- Episode no.: Season 5 Episode 9
- Directed by: Jennifer Coyle
- Written by: Rich Rinaldi
- Production code: 4ASA20
- Original air date: January 11, 2015

Guest appearances
- Kevin Kline as Mr. Fischoeder; Jon Daly as Sasha; Ron Lynch as Ron; Sam Seder as Hugo; Robert Ben Garant as Critter; Wendi McLendon-Covey as Mudflap; Joe Lo Truglio as Bryce;

Episode chronology
| ← Previous "Midday Run" | Next → "Late Afternoon in the Garden of Bob and Louise" |
- Bob's Burgers season 5

= Speakeasy Rider =

"Speakeasy Rider" is the ninth episode of the fifth season of the animated comedy series Bob's Burgers and the overall 76th episode, and is written by Rich Rinaldi and directed by Jennifer Coyle. It aired on Fox in the United States on January 11, 2015.

==Plot==
The Belcher children join the go-kart racing league, enrolling as "Team Belcher" in the novice B-League using a remodeled bumper car. Louise designates herself the go-kart driver, much to Tina's irritation. Meanwhile, Gene learns the art of waving racing flags from Old Gus. Louise turns out to be a poor driver, while Tina demonstrates surprising adeptness at it. When Louise reasserts herself as the team driver anyway, Tina decides to join another team, feeling that Louise cares more about being the driver than doing what is best for the team. Tina's driving skills get her scouted into one of the top teams in the A-League, Team KIS, led by Sasha. Their aim is to beat fellow A-League driver Bryce, who always takes first place and frequently bullies the other league racers, earning him the moniker "Not Nice Bryce". Tina leaving Team Belcher causes friction between her and Louise, leading Louise to swear that she will ascend through B-League to earn a spot in the final race of the season and beat both Tina and Bryce. Indeed, Louise manages to improve her racing enough to win B-League and earn a spot in the final race.

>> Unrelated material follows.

-- ==== Sys2Proof/Machine/Dispatch.lean ====
section
/-! DEFINITION. One arm for each command, each a direct call of its meaning. -/

namespace Sys2Proof.Machine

On the big day, Team Belcher's go-kart suffers a last-minute breakdown that requires a quick patch-up from Critter. As the race narrows to Louise, Tina, and Bryce (in the lead), Bryce rams Louise's go-kart, causing its patch-up to fall away. In retaliation for the attack on her sister, Tina rams Bryce's go-kart, causing him to fall behind. With the race now down to Tina and Louise, Louise's damaged go-kart begins to break down right before the finish line, eventually spinning out to a full stop. Though Sasha urges her to ignore her sister and claim victory, Tina declares her allegiance to Team Belcher and pulls her go-kart right behind Louise's, pushing her the rest of the way. The two reconcile and say the other deserves to win, though Louise is pushed through the finish line during their reconciliation, thus winning the race. Tina and Louise share their first-place trophy by sleeping in the same bed with it between them.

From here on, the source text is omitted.